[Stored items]
+ + +
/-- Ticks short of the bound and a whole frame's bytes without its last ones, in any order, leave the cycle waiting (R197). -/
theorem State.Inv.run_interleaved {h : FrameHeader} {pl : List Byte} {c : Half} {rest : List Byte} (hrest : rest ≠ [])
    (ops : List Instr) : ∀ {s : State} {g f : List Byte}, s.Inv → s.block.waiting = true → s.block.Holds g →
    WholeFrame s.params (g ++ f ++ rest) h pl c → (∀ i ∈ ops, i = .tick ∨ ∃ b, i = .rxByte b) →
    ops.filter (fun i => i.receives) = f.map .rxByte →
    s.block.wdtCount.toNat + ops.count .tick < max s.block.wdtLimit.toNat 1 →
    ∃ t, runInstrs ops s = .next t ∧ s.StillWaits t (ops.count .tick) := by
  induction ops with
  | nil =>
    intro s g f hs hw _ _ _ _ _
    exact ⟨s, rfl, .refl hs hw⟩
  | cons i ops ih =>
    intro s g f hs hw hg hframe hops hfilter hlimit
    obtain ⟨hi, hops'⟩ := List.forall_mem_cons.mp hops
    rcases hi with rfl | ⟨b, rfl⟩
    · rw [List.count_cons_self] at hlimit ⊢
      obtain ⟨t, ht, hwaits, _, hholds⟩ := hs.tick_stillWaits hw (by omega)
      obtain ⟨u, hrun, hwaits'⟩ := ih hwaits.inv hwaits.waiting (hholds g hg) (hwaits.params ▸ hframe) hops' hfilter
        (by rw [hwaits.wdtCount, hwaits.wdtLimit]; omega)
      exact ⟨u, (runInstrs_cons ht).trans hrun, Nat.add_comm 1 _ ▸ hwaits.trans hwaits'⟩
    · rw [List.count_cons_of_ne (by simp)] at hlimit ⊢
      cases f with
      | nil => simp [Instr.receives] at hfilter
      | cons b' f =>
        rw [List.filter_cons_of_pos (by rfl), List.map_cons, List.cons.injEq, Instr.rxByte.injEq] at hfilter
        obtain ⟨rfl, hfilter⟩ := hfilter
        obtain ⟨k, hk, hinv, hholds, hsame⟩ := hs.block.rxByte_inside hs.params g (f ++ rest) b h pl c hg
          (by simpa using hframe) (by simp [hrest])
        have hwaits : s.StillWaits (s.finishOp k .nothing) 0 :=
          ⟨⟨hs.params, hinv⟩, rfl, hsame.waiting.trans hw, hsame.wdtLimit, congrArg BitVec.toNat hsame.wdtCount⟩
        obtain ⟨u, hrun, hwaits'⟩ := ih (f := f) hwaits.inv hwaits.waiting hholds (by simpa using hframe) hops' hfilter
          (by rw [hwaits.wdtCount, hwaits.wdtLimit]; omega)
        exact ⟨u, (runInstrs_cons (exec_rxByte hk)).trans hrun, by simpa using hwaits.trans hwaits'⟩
+ + +
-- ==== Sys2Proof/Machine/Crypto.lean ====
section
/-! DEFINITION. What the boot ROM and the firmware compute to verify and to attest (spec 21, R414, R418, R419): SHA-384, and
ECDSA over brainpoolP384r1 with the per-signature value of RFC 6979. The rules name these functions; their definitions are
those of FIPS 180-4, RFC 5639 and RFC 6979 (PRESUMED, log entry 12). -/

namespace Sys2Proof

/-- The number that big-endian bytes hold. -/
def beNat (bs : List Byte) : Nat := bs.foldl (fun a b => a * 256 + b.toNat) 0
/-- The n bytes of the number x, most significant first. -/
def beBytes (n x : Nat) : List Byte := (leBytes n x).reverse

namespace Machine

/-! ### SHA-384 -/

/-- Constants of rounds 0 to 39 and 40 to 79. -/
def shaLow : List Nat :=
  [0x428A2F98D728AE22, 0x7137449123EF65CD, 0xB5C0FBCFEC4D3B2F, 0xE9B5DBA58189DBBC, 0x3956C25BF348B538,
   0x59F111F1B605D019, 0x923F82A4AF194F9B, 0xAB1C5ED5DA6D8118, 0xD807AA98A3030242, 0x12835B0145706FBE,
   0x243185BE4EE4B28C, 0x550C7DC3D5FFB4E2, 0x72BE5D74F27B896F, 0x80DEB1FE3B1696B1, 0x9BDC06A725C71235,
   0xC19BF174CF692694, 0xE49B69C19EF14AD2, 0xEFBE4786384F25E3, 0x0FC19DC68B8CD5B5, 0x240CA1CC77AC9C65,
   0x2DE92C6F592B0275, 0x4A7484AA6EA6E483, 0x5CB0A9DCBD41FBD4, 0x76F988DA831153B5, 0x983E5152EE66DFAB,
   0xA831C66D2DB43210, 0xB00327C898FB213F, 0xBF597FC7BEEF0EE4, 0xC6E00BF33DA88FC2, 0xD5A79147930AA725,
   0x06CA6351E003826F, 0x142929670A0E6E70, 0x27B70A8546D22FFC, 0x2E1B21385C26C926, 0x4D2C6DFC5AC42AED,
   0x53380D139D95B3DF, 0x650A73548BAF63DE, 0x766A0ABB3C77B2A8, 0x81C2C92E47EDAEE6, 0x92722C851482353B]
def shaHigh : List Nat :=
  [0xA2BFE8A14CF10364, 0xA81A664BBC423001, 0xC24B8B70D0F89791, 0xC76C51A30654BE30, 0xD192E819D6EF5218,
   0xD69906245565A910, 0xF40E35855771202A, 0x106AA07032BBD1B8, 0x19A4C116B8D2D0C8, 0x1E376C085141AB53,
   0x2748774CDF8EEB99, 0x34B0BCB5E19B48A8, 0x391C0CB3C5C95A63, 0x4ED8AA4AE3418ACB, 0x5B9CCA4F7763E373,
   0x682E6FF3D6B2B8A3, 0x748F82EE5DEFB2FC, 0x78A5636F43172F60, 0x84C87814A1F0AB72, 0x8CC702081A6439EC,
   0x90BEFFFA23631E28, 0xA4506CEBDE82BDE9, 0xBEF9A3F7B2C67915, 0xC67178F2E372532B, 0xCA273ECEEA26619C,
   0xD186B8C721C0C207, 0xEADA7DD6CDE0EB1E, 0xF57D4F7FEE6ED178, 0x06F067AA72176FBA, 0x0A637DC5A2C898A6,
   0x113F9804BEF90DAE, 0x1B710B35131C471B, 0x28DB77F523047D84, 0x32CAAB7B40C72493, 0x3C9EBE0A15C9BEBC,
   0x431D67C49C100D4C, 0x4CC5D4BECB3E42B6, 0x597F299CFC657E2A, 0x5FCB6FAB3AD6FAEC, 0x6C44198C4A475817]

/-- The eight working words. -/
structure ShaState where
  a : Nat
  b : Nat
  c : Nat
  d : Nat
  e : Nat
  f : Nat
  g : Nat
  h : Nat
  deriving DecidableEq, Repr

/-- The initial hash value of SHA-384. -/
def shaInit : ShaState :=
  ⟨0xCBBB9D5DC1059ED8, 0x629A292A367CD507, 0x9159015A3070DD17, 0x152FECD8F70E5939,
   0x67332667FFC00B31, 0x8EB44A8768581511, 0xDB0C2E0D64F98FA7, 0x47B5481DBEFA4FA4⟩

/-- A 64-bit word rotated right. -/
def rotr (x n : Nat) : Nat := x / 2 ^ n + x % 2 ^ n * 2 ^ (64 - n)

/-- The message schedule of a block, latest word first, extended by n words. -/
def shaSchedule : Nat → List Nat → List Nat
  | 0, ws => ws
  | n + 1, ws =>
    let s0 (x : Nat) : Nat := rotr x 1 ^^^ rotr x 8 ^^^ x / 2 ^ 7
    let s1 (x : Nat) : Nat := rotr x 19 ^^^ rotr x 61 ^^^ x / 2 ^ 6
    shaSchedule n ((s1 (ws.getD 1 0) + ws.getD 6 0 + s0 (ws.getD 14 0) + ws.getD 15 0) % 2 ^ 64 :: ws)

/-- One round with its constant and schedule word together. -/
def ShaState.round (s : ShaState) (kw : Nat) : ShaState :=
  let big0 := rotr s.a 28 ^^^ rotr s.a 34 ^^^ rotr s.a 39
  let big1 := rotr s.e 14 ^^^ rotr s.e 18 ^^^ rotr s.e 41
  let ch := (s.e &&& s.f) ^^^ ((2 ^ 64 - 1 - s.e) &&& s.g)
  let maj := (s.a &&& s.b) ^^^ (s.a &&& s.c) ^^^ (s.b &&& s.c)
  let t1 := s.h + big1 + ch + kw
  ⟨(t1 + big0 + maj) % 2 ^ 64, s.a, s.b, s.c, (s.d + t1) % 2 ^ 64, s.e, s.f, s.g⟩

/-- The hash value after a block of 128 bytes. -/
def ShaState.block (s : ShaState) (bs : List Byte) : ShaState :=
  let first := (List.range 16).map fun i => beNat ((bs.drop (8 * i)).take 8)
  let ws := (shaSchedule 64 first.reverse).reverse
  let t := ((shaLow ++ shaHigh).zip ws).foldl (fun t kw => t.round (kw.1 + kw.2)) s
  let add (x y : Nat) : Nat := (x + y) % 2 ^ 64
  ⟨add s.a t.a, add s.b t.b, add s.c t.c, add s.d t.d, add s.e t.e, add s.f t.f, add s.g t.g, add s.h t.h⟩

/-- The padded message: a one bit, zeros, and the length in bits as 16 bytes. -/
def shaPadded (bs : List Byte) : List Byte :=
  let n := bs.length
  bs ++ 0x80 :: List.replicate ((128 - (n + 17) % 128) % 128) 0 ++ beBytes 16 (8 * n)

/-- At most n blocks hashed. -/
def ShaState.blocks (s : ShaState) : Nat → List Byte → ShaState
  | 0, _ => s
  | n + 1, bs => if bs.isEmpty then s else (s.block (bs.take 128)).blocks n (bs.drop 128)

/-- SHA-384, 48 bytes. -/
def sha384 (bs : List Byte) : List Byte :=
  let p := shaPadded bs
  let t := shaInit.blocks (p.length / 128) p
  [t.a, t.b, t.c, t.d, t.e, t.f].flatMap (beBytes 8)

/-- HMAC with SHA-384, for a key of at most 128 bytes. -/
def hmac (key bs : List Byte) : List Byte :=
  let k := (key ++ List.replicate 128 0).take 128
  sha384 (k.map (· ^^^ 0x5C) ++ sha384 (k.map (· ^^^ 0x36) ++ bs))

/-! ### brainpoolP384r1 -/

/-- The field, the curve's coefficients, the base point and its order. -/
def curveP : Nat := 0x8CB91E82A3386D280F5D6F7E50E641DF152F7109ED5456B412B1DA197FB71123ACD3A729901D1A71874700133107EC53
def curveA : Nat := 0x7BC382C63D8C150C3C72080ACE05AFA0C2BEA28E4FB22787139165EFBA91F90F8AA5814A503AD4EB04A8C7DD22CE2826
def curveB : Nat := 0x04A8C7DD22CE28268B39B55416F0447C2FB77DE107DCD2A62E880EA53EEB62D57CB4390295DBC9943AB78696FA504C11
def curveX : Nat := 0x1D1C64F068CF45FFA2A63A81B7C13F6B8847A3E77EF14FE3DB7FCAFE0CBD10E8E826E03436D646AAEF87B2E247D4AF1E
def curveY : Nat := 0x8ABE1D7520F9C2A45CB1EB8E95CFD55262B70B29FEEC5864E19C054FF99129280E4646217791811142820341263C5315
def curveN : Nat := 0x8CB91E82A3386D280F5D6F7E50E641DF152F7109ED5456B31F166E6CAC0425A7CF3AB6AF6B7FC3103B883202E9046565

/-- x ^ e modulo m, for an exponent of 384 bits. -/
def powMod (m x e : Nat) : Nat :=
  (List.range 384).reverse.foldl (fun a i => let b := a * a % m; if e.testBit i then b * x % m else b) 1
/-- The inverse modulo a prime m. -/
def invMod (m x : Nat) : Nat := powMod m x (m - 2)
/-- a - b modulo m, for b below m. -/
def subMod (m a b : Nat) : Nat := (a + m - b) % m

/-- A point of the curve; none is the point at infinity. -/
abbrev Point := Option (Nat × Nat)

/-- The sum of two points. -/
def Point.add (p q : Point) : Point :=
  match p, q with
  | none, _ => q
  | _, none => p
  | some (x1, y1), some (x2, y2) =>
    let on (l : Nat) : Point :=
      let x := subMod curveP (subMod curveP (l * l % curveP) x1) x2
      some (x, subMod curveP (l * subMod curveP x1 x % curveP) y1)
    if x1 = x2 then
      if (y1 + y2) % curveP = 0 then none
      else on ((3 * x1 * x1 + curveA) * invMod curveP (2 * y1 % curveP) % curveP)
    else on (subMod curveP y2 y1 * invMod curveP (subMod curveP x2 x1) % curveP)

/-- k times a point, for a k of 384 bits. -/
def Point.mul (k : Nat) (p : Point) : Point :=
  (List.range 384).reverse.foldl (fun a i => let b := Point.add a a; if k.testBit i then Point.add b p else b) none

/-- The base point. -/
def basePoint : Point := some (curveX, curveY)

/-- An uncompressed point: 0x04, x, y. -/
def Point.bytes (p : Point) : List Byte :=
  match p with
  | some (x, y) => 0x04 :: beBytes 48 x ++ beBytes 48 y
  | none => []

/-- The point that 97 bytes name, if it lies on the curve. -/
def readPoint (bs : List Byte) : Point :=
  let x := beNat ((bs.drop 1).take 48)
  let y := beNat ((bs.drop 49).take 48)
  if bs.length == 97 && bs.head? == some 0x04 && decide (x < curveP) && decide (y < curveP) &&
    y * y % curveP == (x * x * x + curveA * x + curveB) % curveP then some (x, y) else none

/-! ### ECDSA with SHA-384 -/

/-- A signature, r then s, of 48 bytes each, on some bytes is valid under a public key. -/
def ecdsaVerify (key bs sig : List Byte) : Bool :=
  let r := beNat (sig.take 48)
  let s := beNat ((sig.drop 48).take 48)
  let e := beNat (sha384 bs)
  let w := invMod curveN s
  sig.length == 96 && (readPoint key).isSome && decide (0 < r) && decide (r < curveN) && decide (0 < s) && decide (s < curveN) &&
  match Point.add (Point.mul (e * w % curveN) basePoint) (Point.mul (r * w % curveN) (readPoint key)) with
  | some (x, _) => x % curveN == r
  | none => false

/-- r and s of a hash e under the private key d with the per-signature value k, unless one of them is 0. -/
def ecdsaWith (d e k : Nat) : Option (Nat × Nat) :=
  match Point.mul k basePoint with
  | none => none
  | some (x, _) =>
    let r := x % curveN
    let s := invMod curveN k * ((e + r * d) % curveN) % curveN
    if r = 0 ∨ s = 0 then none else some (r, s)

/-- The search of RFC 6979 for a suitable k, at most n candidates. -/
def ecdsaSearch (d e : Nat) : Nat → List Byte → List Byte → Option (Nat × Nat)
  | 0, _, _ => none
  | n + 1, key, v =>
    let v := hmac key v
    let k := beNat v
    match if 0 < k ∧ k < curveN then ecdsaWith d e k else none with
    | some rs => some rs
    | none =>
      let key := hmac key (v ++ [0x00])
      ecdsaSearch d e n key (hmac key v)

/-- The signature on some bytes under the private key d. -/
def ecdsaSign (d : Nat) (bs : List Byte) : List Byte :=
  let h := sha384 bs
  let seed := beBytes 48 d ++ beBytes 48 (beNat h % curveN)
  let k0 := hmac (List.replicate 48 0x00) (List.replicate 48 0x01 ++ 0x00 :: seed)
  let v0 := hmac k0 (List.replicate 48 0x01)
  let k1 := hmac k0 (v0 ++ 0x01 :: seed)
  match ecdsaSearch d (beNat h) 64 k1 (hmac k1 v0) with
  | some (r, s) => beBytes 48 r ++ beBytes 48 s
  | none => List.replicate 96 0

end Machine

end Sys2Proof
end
+ + +
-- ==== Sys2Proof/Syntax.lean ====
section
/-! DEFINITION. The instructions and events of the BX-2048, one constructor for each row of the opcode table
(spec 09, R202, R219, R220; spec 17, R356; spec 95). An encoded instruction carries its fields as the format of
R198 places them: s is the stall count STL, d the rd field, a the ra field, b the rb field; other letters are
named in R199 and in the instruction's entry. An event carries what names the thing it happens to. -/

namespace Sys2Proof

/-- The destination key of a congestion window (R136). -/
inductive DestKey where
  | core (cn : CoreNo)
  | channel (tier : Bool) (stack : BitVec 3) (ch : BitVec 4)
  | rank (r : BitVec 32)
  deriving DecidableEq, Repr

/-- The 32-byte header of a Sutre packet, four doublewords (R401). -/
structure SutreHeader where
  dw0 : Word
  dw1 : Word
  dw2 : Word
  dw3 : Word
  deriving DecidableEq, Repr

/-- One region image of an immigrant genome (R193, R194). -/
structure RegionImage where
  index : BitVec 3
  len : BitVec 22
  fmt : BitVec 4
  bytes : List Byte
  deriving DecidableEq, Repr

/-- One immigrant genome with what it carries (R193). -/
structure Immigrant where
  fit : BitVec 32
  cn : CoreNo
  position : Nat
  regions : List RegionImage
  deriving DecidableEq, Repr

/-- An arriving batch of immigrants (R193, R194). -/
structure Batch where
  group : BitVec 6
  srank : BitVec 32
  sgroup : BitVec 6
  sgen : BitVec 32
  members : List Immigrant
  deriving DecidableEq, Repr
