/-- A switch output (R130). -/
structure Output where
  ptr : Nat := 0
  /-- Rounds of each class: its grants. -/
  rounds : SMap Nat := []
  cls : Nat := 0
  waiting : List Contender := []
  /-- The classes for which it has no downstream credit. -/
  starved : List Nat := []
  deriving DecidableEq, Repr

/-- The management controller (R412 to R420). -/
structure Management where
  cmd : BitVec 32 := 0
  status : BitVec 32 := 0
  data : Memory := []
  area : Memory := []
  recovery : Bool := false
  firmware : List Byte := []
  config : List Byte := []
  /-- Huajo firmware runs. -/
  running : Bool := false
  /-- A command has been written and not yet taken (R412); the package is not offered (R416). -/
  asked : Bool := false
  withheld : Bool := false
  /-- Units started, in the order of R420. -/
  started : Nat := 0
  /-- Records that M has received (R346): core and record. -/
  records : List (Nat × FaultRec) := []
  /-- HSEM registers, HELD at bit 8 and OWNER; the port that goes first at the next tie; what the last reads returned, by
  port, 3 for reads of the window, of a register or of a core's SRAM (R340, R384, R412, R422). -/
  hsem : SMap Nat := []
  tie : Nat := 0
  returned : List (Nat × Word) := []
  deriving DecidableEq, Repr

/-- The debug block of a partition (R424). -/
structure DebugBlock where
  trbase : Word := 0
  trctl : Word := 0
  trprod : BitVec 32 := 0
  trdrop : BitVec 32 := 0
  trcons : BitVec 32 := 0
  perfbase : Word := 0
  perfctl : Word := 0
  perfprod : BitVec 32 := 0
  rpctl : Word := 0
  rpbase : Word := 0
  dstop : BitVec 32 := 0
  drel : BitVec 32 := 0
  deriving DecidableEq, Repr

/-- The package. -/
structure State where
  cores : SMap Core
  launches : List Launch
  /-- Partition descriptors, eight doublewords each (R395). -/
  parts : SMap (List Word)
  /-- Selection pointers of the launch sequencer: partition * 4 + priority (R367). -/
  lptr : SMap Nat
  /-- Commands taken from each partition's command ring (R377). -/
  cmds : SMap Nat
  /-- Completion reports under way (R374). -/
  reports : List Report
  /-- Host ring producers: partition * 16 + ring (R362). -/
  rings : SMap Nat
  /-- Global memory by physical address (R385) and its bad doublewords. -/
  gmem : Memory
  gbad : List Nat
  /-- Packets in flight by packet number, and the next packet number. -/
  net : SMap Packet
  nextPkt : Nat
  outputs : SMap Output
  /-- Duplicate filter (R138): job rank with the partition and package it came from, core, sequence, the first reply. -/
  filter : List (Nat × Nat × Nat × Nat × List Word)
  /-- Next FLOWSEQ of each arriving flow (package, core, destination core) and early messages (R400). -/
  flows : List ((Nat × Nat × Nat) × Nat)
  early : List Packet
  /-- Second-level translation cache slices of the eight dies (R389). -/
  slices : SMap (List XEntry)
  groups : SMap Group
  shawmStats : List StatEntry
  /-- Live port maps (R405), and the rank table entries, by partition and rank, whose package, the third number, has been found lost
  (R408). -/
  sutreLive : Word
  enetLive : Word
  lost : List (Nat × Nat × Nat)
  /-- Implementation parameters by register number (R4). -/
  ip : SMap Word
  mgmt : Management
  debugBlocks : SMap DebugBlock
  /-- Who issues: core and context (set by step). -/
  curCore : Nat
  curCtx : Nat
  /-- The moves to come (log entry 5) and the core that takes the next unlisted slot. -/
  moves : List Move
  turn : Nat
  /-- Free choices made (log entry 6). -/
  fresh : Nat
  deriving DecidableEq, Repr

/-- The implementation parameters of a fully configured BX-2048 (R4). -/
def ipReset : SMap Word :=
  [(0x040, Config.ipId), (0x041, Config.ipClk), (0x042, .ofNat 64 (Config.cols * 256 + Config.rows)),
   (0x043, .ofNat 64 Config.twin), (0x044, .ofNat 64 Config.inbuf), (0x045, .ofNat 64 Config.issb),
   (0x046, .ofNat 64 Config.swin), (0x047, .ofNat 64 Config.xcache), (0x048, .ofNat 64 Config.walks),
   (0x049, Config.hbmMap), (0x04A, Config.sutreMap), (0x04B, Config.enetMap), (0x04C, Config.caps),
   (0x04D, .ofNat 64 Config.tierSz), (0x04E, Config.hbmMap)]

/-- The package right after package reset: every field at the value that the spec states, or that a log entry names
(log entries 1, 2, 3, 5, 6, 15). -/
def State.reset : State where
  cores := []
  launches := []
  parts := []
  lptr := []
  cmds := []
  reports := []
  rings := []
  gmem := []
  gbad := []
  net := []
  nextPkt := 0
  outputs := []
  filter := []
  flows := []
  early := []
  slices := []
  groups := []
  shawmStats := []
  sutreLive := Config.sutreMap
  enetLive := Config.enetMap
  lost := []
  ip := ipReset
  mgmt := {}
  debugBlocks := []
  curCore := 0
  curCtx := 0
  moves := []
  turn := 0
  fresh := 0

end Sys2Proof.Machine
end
+ + +
→ Task: From the data above, output exactly the lines between the one containing "waiting (R197). -/" and the one containing "exact ⟨u, (runInstrs_cons (exec_rxByte", counting both of them.

→ Worked solution:
/-- Ticks short of the bound and a whole frame's bytes without its last ones, in any order, leave the cycle waiting (R197). -/
theorem State.Inv.run_interleaved {h : FrameHeader} {pl : List Byte} {c : Half} {rest : List Byte} (hrest : rest ≠ [])
    (ops : List Instr) : ∀ {s : State} {g f : List Byte}, s.Inv → s.block.waiting = true → s.block.Holds g →
    WholeFrame s.params (g ++ f ++ rest) h pl c → (∀ i ∈ ops, i = .tick ∨ ∃ b, i = .rxByte b) →
    ops.filter (fun i => i.receives) = f.map .rxByte →
    s.block.wdtCount.toNat + ops.count .tick < max s.block.wdtLimit.toNat 1 →
    ∃ t, runInstrs ops s = .next t ∧ s.StillWaits t (ops.count .tick) := by
  induction ops with
  | nil =>
    intro s g f hs hw _ _ _ _ _
    exact ⟨s, rfl, .refl hs hw⟩
  | cons i ops ih =>
    intro s g f hs hw hg hframe hops hfilter hlimit
    obtain ⟨hi, hops'⟩ := List.forall_mem_cons.mp hops
    rcases hi with rfl | ⟨b, rfl⟩
    · rw [List.count_cons_self] at hlimit ⊢
      obtain ⟨t, ht, hwaits, _, hholds⟩ := hs.tick_stillWaits hw (by omega)
      obtain ⟨u, hrun, hwaits'⟩ := ih hwaits.inv hwaits.waiting (hholds g hg) (hwaits.params ▸ hframe) hops' hfilter
        (by rw [hwaits.wdtCount, hwaits.wdtLimit]; omega)
      exact ⟨u, (runInstrs_cons ht).trans hrun, Nat.add_comm 1 _ ▸ hwaits.trans hwaits'⟩
    · rw [List.count_cons_of_ne (by simp)] at hlimit ⊢
      cases f with
      | nil => simp [Instr.receives] at hfilter
      | cons b' f =>
        rw [List.filter_cons_of_pos (by rfl), List.map_cons, List.cons.injEq, Instr.rxByte.injEq] at hfilter
        obtain ⟨rfl, hfilter⟩ := hfilter
        obtain ⟨k, hk, hinv, hholds, hsame⟩ := hs.block.rxByte_inside hs.params g (f ++ rest) b h pl c hg
          (by simpa using hframe) (by simp [hrest])
        have hwaits : s.StillWaits (s.finishOp k .nothing) 0 :=
          ⟨⟨hs.params, hinv⟩, rfl, hsame.waiting.trans hw, hsame.wdtLimit, congrArg BitVec.toNat hsame.wdtCount⟩
        obtain ⟨u, hrun, hwaits'⟩ := ih (f := f) hwaits.inv hwaits.waiting hholds (by simpa using hframe) hops' hfilter
          (by rw [hwaits.wdtCount, hwaits.wdtLimit]; omega)
        exact ⟨u, (runInstrs_cons (exec_rxByte hk)).trans hrun, by simpa using hwaits.trans hwaits'⟩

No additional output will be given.